List every line in this data where the string "loseSnoop" occurs.

[[ WORKING DATA open ]]

-- ==== Sys2Proof/Machine/CatCmds.lean ====
section
/-!
DEFINITION. Commands on catalogue regions: CAT_CMD (R112, R113, R135, R137 to R142), the end of directory walks, snoops that
are never answered (R136), and the scan after a fast reset (R137).
-/

namespace Sys2Proof.Machine

/-- A command of CAT_CMD ends for its view, with PROGRESS (R142). -/
def catEnd (view result progress : Nat) (s : Part) : Part :=
  onCatalogue (fun c => { c with seq := seqEnd view result (progress * 2 ^ 32) c.seq }) s

/-- Catalogue extents of a region that are not FREE, by extent number. -/
def catExtents (object : BitVec 64) (s : Part) : List Nat :=
  ((extentsOf object s).filter fun p => p.2.cls = .catalogue).map (·.1)

/-- Is an extent of the region LIVE (R112, R140)? -/
def catRegionLive (object : BitVec 64) (s : Part) : Bool :=
  (extentsOf object s).any fun p => p.2.cls = .catalogue && p.2.state = .live

/-- Catalogue extents of a group's regions on this part. -/
def groupExtents (group : Nat) (s : Part) : List Nat :=
  (s.cat.regions.filter fun r => r.group = group).flatMap fun r => catExtents r.object s

/-- Lines of the group's regions that have a directory entry. -/
def groupLines (group : Nat) (s : Part) : List (Nat × DirEntry) :=
  let es := groupExtents group s
  (dirList s).filter fun p => p.1 / linesPerExtent ∈ es

/-- Put the part's own work on each of some lines. -/
def catWork (item : CatItem) (lines : List Nat) (s : Part) : Part := lines.foldl (fun s l => catEnqueue l item s) s

/-- A walk begins: the command keeps BUSY and the sequence until CATALOGUE_WALK_END. -/
def beginWalk (w : Walk) (item : CatItem) (lines : List Nat) (s : Part) : Part :=
  let s := onCatalogue (fun c => { c with walks := c.walks ++ [w], seq := seqReport w.view 0 0 c.seq }) s
  catWork item lines s

/-- SET_REGION (R112, R138, R140). PRED_MODE 3 is no value of R112. -/
def setRegion (view cmd : Nat) (object : BitVec 64) (s : Part) : Part :=
  let group := field cmd 16 8
  let mode : Option PredMode := match field cmd 48 47 with
    | 0 => some .adaptive
    | 1 => some .home
    | 2 => some .near
    | _ => none
  match mode with
  | none => catEnd view 2 0 s
  | some mode =>
    let new : CatRegion :=
      { object := object, group := group, revert := bitAt cmd 51, predMode := mode, predInit := field cmd 50 49,
        nearest := bitAt cmd 52 }
    match catRegionOf object s with
    | none =>
      if 512 ≤ s.cat.regions.length then catEnd view 3 0 s
      else catEnd view 0 0 (onCatalogue (fun c => { c with regions := c.regions ++ [new] }) s)
    | some old =>
      if old.group ≠ group && catRegionLive object s then catEnd view 2 0 s
      else
        let put (r : CatRegion) : CatRegion := if r.object = object then new else r
        catEnd view 0 0 (onCatalogue (fun c => { c with regions := c.regions.map put }) s)

/-- CLEAR_REGION (R112). -/
def clearRegion (view : Nat) (object : BitVec 64) (s : Part) : Part :=
  if (catRegionOf object s).isNone then catEnd view 4 0 s
  else if catRegionLive object s then catEnd view 2 0 s
  else catEnd view 0 0 (onCatalogue (fun c => { c with regions := c.regions.filter fun r => r.object ≠ object }) s)

/-- SET_MEMBER (R113, R140). -/
def setMember (view cmd : Nat) (s : Part) : Part :=
  let group := field cmd 16 8
  let n := field cmd 24 17
  let new : CatMember := { part := field cmd 36 25, port := field cmd 45 37, nearAt := bitAt cmd 46, state := .active }
  if s.cat.groupSize ≤ n then catEnd view 5 0 s
  else if (catMember group n s).isSome then catEnd view 2 0 s
  else catEnd view 0 0 (onCatalogue (fun c => { c with members := tset c.members (group * 256 + n) new }) s)

/-- Lines whose open transaction will make the member a holder (R126, R137). -/
def grantLines (group n : Nat) (s : Part) : List Nat :=
  (s.cat.txns.filter fun p => p.2.group = group && p.2.member = some n && p.2.needsAck).map (·.1)

/-- REMOVE_MEMBER (R137). A LOST member stays LOST to its end, so that its snoops count as answered (R135): DEDUCED. -/
def removeMember (view group n : Nat) (s : Part) : Part :=
  match catMember group n s with
  | none => catEnd view 2 0 s
  | some m =>
    let s := if m.state = .lost then s
      else onCatalogue (fun c => { c with members := tset c.members (group * 256 + n) { m with state := .removing } }) s
    let named := ((groupLines group s).filter fun p => removeTouches n p.2).map (·.1)
    let lines := named ++ (grantLines group n s).filter fun l => l ∉ named
    beginWalk { kind := .remove, group := group, member := n, ext := 0, view := view } (.drop (some n)) lines s

/-- Snoops of open transactions that a member has not answered. -/
def memberSnoops (group n : Nat) (s : Part) : List (Nat × Nat) :=
  s.cat.txns.flatMap fun p => if p.2.group = group then (p.2.snoops.filter fun w => w.member = n).map fun w => (p.1, w.tag) else []

/-- A snoop of a line is treated as never answered. -/
def loseSnoop (line tag : Nat) (s : Part) : Part :=
  match (tget? s.cat.txns line).bind fun t => (t.snoops.find? fun w => w.tag = tag).map fun w => (t, w) with
  | some (t, w) => snoopLost line t w s
  | none => s

/-- HOST_LOST (R135): the member is LOST at once, transactions that wait for its answer or its CMP_ACK are resolved, and the walk
begins. -/
def hostLost (view group n : Nat) (s : Part) : Part :=
  match catMember group n s with
  | none => catEnd view 2 0 s
  | some m =>
    if m.state = .lost then catEnd view 2 0 s
    else
      let s := onCatalogue (fun c => { c with members := tset c.members (group * 256 + n) { m with state := .lost } }) s
      let s := (memberSnoops group n s).foldl (fun s p => loseSnoop p.1 p.2 s) s
      let acks := s.cat.txns.filter fun p => p.2.group = group && p.2.member = some n && p.2.awaitAck
      let s := acks.foldl (fun s p => closeTxn p.1 s) s
      let lines := ((groupLines group s).filter fun p => n ∈ ptrsOf p.2).map (·.1)
      beginWalk { kind := .hostLost, group := group, member := n, ext := 0, view := view } .fix lines s

/-- PURGE_EXTENT (R111, R141). -/
def purgeExtent (view e : Nat) (s : Part) : Part :=
  let x := extentAt e s
  if x.cls ≠ .catalogue || x.state = .free || x.state = .lost then catEnd view 2 0 s
  else
    let lines := ((dirList s).filter fun p => p.1 / linesPerExtent = e && dirHolds p.2).map (·.1)
    beginWalk { kind := .purge, group := 0, member := 0, ext := e, view := view } (.drop none) lines s

/-- Perform a command of CAT_CMD (R140). The spine role refuses every one (R534). -/
def catPerform (view cmd : Nat) (s : Part) : Part :=
  let object := s.cat.obj.getD view 0
  let group := field cmd 16 8
  let n := field cmd 24 17
  if !isTray s then catEnd view 2 0 s
  else
    match field cmd 3 0 with
    | 1 => setRegion view cmd object s
    | 2 => clearRegion view object s
    | 3 => setMember view cmd s
    | 4 => removeMember view group n s
    | 5 => hostLost view group n s
    | 6 => purgeExtent view (s.cat.cmdExt.getD view 0 % 2 ^ 18) s
    | _ => catEnd view 2 0 s

/-- Does a SET_MEMBER name a member whose removal walks (R137)? -/
def memberWalks (cmd : Nat) (s : Part) : Bool :=
  field cmd 3 0 = 3 && s.cat.walks.any fun w => w.kind = .remove && w.group = field cmd 16 8 && w.member = field cmd 24 17

/-- A write of CAT_CMD. A SET_MEMBER for a member whose removal walks is refused at once, from whichever view (R137, R527). -/
def writeCatCmd (view cmd : Nat) (s : Part) : Part :=
  let q := s.cat.seq
  if view < 4 && blockReady 6 s && !(q.busy.getD view false) && memberWalks cmd s then
    onCatalogue (fun c => { c with seq := { seqEnd view 1 0 q with running := q.running } }) s
  else writeSeq 6 (·.cat.seq) (fun q => onCatalogue fun c => { c with seq := q }) catPerform view cmd s

/-- Lines on which the part's own work of a walk is still waiting or open. -/
def walkLines (w : Walk) (s : Part) : List Nat :=
  let mine (line : Nat) (i : CatItem) : Bool :=
    match w.kind, i with
    | .hostLost, .fix => true
    | .remove, .drop (some n) => n = w.member
    | .purge, .drop none => line / linesPerExtent = w.ext
    | _, _ => false
  (s.cat.waiting.filter fun p => p.2.any (mine p.1)).map (·.1) ++ (s.cat.txns.filter fun p => mine p.1 p.2.item).map (·.1)

/-- Is the part's own work of a walk still waiting or open? -/
def walkBusy (w : Walk) (s : Part) : Bool := !(walkLines w s).isEmpty

/-- Extents that a walk goes over (R135, R137, R141). -/
def walkExtents (w : Walk) (s : Part) : List Nat :=
  match w.kind with
  | .purge => [w.ext]
  | _ => groupExtents w.group s

/-- PROGRESS of a walk that runs for a view (R142): the extents on which nothing of it is left to do. -/
def walkProgress (view : Nat) (s : Part) : Nat :=
  match s.cat.walks.find? fun w => w.view = view with
  | none => 0
  | some w =>
    let left := (walkLines w s).map (· / linesPerExtent)
    ((walkExtents w s).filter fun e => e ∉ left).length

/-- CATALOGUE_WALK_END: the running walk has been over every line (R135, R137, R141). -/
def catWalkEnd (s : Part) : Part :=
  match s.cat.walks with
  | [] => s
  | w :: rest =>
    if walkBusy w s then s
    else
      let walked := (walkExtents w s).length
      let s := onCatalogue (fun c =>
        { c with
          walks := rest
          members := if w.kind = .remove then tdel c.members (w.group * 256 + w.member) else c.members }) s
      let s := if w.kind = .hostLost then catEvent 3 w.group w.member 0 s else s
      runSeq (·.cat.seq) (fun q => onCatalogue fun c => { c with seq := q }) catPerform 8 (catEnd w.view 0 walked s)

/-- SNOOP_TIMEOUT: a member has not answered within half the completion timeout (R136). -/
def snoopTimeout (line n : Nat) (s : Part) : Part :=
  match (tget? s.cat.txns line).bind fun t => (t.snoops.find? fun w => w.member = n).map fun w => (t, w) with
  | some (t, w) => snoopLost line t w (catEvent 1 t.group n (catAddr line s) s)
  | none => s

/-- Lines whose transactions a fast reset cut off: SNP_INV goes to every active member, and the entry becomes I (R137). -/
def scanDirectory (s : Part) : Part :=
  let lines := ((dirList s).filter fun p => p.2.busy).map (·.1)
  catWork .scan lines s

end Sys2Proof.Machine
end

[[ WORKING DATA closed ]]

SOLUTION TO THIS EXERCISE:
def loseSnoop (line tag : Nat) (s : Part) : Part :=
      let s := (memberSnoops group n s).foldl (fun s p => loseSnoop p.1 p.2 s) s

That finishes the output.